Exercise description: Write out every line from the listing below where the string "touchWriteX" is found.

Extracted material:
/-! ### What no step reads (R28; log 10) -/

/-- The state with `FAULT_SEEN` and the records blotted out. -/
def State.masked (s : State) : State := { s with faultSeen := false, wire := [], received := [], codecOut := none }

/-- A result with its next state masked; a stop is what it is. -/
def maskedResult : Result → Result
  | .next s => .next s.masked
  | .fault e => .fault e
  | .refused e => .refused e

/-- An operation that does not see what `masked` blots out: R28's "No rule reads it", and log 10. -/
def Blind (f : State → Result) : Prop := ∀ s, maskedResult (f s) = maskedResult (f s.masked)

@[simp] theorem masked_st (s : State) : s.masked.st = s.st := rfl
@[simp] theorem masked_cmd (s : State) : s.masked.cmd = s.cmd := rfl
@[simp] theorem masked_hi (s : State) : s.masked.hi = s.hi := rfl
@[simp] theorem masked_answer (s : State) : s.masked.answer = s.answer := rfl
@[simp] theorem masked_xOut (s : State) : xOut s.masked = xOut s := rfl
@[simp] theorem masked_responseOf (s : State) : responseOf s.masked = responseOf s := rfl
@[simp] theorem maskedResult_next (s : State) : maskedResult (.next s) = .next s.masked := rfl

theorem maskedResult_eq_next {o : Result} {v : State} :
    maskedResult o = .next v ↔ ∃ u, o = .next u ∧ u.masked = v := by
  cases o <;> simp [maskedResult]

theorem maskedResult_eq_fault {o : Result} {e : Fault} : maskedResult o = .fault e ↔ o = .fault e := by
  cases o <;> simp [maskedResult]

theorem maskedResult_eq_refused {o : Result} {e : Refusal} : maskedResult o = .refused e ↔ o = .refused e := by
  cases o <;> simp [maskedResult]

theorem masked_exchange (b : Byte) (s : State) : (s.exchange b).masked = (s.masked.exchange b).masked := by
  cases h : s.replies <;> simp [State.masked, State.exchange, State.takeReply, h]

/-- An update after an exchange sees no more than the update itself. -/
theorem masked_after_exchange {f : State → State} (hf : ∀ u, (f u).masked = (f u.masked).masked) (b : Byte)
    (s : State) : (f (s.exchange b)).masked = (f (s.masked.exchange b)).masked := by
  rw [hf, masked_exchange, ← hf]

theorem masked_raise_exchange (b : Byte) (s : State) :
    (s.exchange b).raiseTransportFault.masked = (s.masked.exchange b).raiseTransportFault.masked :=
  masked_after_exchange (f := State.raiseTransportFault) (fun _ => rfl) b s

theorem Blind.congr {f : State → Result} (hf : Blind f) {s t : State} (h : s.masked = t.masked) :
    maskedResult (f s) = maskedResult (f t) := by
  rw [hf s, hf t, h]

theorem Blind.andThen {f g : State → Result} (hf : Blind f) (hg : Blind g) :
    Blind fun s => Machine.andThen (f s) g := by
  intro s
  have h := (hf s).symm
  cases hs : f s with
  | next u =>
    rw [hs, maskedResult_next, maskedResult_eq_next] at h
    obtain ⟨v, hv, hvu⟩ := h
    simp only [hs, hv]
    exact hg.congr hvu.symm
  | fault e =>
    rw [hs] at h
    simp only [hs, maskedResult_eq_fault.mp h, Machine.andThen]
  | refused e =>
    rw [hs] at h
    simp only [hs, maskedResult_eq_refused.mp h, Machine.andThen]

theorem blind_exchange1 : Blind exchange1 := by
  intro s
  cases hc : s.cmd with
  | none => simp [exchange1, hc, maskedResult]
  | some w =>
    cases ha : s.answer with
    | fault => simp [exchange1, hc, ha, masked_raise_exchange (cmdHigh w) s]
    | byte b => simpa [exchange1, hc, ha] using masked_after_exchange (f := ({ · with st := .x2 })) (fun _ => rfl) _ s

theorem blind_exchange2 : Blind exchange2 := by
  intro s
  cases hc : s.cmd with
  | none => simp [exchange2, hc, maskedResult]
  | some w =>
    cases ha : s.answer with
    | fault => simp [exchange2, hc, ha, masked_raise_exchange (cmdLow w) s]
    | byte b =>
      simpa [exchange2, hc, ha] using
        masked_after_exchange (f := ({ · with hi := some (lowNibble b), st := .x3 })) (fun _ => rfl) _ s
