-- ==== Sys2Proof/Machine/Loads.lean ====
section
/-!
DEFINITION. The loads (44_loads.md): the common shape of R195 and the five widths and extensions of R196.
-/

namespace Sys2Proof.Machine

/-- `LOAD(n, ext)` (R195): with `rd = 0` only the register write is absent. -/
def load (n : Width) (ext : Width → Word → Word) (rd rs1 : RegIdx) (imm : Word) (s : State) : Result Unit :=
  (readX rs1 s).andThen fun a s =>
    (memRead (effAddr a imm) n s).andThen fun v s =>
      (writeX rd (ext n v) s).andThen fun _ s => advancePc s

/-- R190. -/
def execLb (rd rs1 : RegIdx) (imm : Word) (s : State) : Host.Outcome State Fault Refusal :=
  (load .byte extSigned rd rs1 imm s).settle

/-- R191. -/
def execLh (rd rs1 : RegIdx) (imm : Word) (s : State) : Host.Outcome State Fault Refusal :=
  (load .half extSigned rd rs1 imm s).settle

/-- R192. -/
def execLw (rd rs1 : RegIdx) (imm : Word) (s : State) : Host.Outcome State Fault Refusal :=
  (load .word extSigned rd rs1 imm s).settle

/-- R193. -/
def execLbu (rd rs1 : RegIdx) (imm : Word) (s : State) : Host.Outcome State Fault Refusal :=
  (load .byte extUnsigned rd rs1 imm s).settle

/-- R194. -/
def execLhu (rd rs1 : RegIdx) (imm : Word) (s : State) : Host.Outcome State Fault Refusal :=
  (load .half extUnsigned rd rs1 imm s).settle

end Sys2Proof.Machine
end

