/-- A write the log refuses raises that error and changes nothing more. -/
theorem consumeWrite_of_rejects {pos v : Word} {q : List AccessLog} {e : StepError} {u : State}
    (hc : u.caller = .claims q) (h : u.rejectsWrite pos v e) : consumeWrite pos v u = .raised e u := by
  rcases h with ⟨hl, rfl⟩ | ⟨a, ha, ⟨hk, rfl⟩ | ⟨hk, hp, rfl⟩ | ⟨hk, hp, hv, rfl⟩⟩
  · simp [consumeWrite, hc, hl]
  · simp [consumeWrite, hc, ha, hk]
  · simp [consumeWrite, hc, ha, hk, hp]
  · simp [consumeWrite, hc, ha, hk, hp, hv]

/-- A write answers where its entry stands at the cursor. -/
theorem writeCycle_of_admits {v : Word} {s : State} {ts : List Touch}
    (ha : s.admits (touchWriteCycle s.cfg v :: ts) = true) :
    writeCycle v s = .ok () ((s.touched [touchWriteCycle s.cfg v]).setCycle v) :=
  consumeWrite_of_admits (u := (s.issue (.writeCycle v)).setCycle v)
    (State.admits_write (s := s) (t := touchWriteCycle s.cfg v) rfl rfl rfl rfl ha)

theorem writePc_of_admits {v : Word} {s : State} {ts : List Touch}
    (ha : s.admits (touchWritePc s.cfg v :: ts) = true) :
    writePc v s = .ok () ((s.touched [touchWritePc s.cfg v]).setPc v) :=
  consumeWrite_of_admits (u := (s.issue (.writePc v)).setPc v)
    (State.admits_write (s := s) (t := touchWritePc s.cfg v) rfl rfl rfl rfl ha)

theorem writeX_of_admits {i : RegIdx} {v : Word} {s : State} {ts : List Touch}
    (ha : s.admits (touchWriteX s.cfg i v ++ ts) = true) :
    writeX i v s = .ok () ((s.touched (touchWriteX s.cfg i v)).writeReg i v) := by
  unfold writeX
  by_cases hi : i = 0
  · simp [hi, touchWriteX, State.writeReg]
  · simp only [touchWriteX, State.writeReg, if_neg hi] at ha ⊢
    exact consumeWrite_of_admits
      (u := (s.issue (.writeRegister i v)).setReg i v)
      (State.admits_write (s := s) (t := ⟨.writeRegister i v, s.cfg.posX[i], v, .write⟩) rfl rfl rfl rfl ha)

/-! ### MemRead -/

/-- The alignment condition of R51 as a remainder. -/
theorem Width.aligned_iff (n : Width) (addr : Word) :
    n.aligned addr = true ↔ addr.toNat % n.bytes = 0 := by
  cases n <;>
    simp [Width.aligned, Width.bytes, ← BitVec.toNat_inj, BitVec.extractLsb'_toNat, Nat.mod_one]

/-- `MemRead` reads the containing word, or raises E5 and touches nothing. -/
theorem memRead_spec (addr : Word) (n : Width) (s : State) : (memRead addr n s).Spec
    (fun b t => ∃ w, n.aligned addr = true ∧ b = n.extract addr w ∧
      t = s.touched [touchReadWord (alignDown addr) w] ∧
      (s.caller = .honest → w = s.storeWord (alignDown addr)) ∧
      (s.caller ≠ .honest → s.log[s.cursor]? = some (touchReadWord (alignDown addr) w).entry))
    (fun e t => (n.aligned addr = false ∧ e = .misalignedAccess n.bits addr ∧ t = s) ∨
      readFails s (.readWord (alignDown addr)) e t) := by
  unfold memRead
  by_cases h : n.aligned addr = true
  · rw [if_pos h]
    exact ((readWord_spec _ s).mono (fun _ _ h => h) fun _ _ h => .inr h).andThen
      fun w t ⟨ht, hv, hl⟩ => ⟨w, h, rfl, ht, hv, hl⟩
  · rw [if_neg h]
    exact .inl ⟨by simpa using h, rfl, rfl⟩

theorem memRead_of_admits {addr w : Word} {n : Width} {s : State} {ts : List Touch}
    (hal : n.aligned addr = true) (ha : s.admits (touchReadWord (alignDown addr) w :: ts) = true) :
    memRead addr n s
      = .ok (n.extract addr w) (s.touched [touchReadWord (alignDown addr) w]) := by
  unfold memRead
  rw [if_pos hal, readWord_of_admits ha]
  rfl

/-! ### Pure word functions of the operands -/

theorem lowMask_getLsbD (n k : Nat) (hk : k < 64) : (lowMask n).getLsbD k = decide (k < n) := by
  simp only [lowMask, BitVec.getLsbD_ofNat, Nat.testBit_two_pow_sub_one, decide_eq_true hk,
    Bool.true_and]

Answer for the task:
    (ha : s.admits (touchWriteX s.cfg i v ++ ts) = true) :
    writeX i v s = .ok () ((s.touched (touchWriteX s.cfg i v)).writeReg i v) := by
  · simp [hi, touchWriteX, State.writeReg]
  · simp only [touchWriteX, State.writeReg, if_neg hi] at ha ⊢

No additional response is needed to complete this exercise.